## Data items
BEGIN

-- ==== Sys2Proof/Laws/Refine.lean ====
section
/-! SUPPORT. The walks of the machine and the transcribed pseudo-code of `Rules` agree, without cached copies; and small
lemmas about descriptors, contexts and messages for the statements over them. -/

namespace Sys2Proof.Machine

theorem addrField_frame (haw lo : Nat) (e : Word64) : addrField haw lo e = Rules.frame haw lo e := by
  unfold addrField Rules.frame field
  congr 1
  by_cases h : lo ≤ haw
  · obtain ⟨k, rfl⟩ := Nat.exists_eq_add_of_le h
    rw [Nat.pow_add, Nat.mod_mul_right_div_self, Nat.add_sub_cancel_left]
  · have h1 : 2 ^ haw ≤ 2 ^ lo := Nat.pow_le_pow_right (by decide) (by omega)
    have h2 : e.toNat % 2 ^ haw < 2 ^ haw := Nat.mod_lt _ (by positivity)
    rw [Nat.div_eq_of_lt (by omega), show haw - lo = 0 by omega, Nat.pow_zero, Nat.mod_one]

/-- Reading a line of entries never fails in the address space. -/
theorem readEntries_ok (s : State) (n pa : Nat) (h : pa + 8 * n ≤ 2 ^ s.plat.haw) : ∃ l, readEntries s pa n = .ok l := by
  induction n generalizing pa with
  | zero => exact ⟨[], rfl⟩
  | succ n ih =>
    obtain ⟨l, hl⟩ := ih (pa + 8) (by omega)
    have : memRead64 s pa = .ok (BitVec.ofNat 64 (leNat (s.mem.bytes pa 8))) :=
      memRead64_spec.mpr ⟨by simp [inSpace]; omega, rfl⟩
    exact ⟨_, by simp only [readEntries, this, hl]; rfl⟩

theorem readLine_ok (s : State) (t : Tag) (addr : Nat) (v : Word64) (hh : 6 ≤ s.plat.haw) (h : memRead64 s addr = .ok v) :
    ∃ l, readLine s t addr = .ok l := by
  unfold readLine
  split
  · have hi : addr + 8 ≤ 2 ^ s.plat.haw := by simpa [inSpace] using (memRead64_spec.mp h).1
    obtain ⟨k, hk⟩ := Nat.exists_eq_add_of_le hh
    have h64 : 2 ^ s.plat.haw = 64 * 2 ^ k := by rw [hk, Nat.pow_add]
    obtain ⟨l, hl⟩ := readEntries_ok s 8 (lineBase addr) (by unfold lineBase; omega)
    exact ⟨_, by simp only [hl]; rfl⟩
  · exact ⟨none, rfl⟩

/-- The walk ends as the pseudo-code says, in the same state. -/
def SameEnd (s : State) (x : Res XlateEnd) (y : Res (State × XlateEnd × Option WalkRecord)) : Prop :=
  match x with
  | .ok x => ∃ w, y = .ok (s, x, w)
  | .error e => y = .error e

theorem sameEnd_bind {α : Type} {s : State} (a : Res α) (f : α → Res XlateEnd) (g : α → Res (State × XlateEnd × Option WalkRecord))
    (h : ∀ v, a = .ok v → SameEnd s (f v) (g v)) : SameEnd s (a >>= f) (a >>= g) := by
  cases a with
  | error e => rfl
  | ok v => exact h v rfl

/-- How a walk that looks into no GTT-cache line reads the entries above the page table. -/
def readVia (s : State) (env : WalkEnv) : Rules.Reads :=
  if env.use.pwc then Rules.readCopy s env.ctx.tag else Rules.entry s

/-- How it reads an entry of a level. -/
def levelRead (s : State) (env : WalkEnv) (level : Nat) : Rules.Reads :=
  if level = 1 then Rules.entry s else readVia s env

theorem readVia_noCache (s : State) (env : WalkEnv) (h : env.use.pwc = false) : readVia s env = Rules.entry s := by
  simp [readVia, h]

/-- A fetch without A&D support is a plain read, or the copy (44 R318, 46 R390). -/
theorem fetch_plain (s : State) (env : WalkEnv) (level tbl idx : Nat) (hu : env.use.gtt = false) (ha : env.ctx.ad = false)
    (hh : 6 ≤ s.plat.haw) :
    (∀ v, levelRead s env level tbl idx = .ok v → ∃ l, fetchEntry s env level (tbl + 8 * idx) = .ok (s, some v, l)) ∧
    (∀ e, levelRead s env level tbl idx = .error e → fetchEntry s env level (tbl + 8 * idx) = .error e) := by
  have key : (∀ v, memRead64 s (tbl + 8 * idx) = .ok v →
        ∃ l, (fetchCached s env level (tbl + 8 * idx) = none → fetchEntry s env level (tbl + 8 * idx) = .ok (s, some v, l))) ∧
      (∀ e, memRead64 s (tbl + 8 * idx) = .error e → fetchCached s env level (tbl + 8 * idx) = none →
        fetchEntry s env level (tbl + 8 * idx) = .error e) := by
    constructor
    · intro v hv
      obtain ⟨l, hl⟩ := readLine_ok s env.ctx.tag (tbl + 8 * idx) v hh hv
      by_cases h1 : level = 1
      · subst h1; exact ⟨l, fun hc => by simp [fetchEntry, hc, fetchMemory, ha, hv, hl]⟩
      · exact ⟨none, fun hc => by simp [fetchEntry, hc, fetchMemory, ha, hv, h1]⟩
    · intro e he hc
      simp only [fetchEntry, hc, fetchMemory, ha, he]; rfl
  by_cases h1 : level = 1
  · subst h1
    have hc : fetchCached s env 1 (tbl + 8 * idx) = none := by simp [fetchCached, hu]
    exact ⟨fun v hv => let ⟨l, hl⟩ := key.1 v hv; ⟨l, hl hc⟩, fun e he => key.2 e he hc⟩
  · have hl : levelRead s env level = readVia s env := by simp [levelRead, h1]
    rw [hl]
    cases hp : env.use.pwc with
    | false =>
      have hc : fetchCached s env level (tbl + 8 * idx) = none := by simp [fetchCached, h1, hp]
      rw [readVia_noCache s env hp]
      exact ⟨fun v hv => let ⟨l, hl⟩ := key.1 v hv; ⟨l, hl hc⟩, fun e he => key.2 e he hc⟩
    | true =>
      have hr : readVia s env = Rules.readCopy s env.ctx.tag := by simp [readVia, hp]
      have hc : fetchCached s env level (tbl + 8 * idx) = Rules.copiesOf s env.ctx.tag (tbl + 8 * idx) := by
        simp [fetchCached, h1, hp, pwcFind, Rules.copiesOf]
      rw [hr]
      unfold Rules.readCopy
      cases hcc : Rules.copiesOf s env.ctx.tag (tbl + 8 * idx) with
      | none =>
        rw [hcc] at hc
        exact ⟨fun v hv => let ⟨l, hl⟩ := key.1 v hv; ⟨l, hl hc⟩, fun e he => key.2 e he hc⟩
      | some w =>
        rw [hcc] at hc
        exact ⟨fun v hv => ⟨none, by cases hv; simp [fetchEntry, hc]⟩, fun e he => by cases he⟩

END

## What to work on
Give the entries again in full, exactly as they were written above.

## Solution for this task
-- ==== Sys2Proof/Laws/Refine.lean ====
section
/-! SUPPORT. The walks of the machine and the transcribed pseudo-code of `Rules` agree, without cached copies; and small
lemmas about descriptors, contexts and messages for the statements over them. -/

namespace Sys2Proof.Machine

theorem addrField_frame (haw lo : Nat) (e : Word64) : addrField haw lo e = Rules.frame haw lo e := by
  unfold addrField Rules.frame field
  congr 1
  by_cases h : lo ≤ haw
  · obtain ⟨k, rfl⟩ := Nat.exists_eq_add_of_le h
    rw [Nat.pow_add, Nat.mod_mul_right_div_self, Nat.add_sub_cancel_left]
  · have h1 : 2 ^ haw ≤ 2 ^ lo := Nat.pow_le_pow_right (by decide) (by omega)
    have h2 : e.toNat % 2 ^ haw < 2 ^ haw := Nat.mod_lt _ (by positivity)
    rw [Nat.div_eq_of_lt (by omega), show haw - lo = 0 by omega, Nat.pow_zero, Nat.mod_one]

/-- Reading a line of entries never fails in the address space. -/
theorem readEntries_ok (s : State) (n pa : Nat) (h : pa + 8 * n ≤ 2 ^ s.plat.haw) : ∃ l, readEntries s pa n = .ok l := by
  induction n generalizing pa with
  | zero => exact ⟨[], rfl⟩
  | succ n ih =>
    obtain ⟨l, hl⟩ := ih (pa + 8) (by omega)
    have : memRead64 s pa = .ok (BitVec.ofNat 64 (leNat (s.mem.bytes pa 8))) :=
      memRead64_spec.mpr ⟨by simp [inSpace]; omega, rfl⟩
    exact ⟨_, by simp only [readEntries, this, hl]; rfl⟩

theorem readLine_ok (s : State) (t : Tag) (addr : Nat) (v : Word64) (hh : 6 ≤ s.plat.haw) (h : memRead64 s addr = .ok v) :
    ∃ l, readLine s t addr = .ok l := by
  unfold readLine
  split
  · have hi : addr + 8 ≤ 2 ^ s.plat.haw := by simpa [inSpace] using (memRead64_spec.mp h).1
    obtain ⟨k, hk⟩ := Nat.exists_eq_add_of_le hh
    have h64 : 2 ^ s.plat.haw = 64 * 2 ^ k := by rw [hk, Nat.pow_add]
    obtain ⟨l, hl⟩ := readEntries_ok s 8 (lineBase addr) (by unfold lineBase; omega)
    exact ⟨_, by simp only [hl]; rfl⟩
  · exact ⟨none, rfl⟩

/-- The walk ends as the pseudo-code says, in the same state. -/
def SameEnd (s : State) (x : Res XlateEnd) (y : Res (State × XlateEnd × Option WalkRecord)) : Prop :=
  match x with
  | .ok x => ∃ w, y = .ok (s, x, w)
  | .error e => y = .error e

theorem sameEnd_bind {α : Type} {s : State} (a : Res α) (f : α → Res XlateEnd) (g : α → Res (State × XlateEnd × Option WalkRecord))
    (h : ∀ v, a = .ok v → SameEnd s (f v) (g v)) : SameEnd s (a >>= f) (a >>= g) := by
  cases a with
  | error e => rfl
  | ok v => exact h v rfl

/-- How a walk that looks into no GTT-cache line reads the entries above the page table. -/
def readVia (s : State) (env : WalkEnv) : Rules.Reads :=
  if env.use.pwc then Rules.readCopy s env.ctx.tag else Rules.entry s

/-- How it reads an entry of a level. -/
def levelRead (s : State) (env : WalkEnv) (level : Nat) : Rules.Reads :=
  if level = 1 then Rules.entry s else readVia s env

theorem readVia_noCache (s : State) (env : WalkEnv) (h : env.use.pwc = false) : readVia s env = Rules.entry s := by
  simp [readVia, h]

/-- A fetch without A&D support is a plain read, or the copy (44 R318, 46 R390). -/
theorem fetch_plain (s : State) (env : WalkEnv) (level tbl idx : Nat) (hu : env.use.gtt = false) (ha : env.ctx.ad = false)
    (hh : 6 ≤ s.plat.haw) :
    (∀ v, levelRead s env level tbl idx = .ok v → ∃ l, fetchEntry s env level (tbl + 8 * idx) = .ok (s, some v, l)) ∧
    (∀ e, levelRead s env level tbl idx = .error e → fetchEntry s env level (tbl + 8 * idx) = .error e) := by
  have key : (∀ v, memRead64 s (tbl + 8 * idx) = .ok v →
        ∃ l, (fetchCached s env level (tbl + 8 * idx) = none → fetchEntry s env level (tbl + 8 * idx) = .ok (s, some v, l))) ∧
      (∀ e, memRead64 s (tbl + 8 * idx) = .error e → fetchCached s env level (tbl + 8 * idx) = none →
        fetchEntry s env level (tbl + 8 * idx) = .error e) := by
    constructor
    · intro v hv
      obtain ⟨l, hl⟩ := readLine_ok s env.ctx.tag (tbl + 8 * idx) v hh hv
      by_cases h1 : level = 1
      · subst h1; exact ⟨l, fun hc => by simp [fetchEntry, hc, fetchMemory, ha, hv, hl]⟩
      · exact ⟨none, fun hc => by simp [fetchEntry, hc, fetchMemory, ha, hv, h1]⟩
    · intro e he hc
      simp only [fetchEntry, hc, fetchMemory, ha, he]; rfl
  by_cases h1 : level = 1
  · subst h1
    have hc : fetchCached s env 1 (tbl + 8 * idx) = none := by simp [fetchCached, hu]
    exact ⟨fun v hv => let ⟨l, hl⟩ := key.1 v hv; ⟨l, hl hc⟩, fun e he => key.2 e he hc⟩
  · have hl : levelRead s env level = readVia s env := by simp [levelRead, h1]
    rw [hl]
    cases hp : env.use.pwc with
    | false =>
      have hc : fetchCached s env level (tbl + 8 * idx) = none := by simp [fetchCached, h1, hp]
      rw [readVia_noCache s env hp]
      exact ⟨fun v hv => let ⟨l, hl⟩ := key.1 v hv; ⟨l, hl hc⟩, fun e he => key.2 e he hc⟩
    | true =>
      have hr : readVia s env = Rules.readCopy s env.ctx.tag := by simp [readVia, hp]
      have hc : fetchCached s env level (tbl + 8 * idx) = Rules.copiesOf s env.ctx.tag (tbl + 8 * idx) := by
        simp [fetchCached, h1, hp, pwcFind, Rules.copiesOf]
      rw [hr]
      unfold Rules.readCopy
      cases hcc : Rules.copiesOf s env.ctx.tag (tbl + 8 * idx) with
      | none =>
        rw [hcc] at hc
        exact ⟨fun v hv => let ⟨l, hl⟩ := key.1 v hv; ⟨l, hl hc⟩, fun e he => key.2 e he hc⟩
      | some w =>
        rw [hcc] at hc
        exact ⟨fun v hv => ⟨none, by cases hv; simp [fetchEntry, hc]⟩, fun e he => by cases he⟩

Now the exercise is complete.